WHAT TO WORK ON:
Copy out each line of the data below in which "cases" appears.
##### GIVEN DATA
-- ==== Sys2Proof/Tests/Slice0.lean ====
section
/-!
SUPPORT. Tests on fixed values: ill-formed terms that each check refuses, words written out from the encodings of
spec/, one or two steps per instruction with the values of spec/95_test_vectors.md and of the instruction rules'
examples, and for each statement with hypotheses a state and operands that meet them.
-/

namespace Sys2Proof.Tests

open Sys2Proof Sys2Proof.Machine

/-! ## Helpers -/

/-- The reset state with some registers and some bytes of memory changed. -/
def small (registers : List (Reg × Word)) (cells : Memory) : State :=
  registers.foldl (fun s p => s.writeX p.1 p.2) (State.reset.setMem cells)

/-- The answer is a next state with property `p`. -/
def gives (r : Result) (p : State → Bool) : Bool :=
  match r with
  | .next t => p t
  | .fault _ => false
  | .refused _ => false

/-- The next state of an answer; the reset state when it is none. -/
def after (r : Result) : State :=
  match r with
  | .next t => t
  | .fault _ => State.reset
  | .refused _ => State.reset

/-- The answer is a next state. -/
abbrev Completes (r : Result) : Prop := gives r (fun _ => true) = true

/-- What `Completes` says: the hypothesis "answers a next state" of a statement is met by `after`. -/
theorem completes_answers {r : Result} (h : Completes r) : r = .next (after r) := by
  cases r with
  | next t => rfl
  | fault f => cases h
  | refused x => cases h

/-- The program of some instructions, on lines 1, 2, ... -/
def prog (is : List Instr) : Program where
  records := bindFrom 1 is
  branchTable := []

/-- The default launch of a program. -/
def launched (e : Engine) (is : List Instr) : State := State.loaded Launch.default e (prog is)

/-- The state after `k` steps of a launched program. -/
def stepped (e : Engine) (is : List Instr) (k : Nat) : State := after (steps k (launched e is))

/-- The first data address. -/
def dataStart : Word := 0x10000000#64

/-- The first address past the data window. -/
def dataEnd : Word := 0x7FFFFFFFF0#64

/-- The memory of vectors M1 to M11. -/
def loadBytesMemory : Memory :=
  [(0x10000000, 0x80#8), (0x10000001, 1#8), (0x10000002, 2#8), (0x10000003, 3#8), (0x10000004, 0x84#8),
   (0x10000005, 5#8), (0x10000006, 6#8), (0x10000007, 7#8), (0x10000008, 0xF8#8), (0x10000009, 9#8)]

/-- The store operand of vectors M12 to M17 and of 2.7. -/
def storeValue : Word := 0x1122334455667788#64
##########
##### GIVEN DATA
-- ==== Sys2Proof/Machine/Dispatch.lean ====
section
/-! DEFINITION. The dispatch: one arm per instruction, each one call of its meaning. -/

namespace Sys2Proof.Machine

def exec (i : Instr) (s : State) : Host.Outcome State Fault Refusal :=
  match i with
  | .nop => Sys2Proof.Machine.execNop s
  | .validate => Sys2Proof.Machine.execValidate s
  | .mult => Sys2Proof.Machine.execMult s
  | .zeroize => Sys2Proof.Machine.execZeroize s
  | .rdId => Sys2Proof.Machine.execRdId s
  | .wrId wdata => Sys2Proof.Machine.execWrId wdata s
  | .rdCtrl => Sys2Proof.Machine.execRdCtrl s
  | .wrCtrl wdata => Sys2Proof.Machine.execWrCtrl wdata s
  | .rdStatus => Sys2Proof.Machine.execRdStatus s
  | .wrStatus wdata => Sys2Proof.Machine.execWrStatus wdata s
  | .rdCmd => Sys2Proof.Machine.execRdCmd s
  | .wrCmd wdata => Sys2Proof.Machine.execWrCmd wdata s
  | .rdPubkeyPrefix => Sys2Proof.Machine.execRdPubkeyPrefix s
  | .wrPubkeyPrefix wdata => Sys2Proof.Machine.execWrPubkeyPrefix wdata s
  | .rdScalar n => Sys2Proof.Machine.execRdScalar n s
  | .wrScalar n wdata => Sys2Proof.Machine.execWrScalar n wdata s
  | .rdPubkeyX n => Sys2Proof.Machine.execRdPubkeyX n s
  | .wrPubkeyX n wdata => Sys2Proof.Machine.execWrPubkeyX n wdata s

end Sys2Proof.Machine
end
##########
REPLY:
  cases r with
  | fault f => cases h
  | refused x => cases h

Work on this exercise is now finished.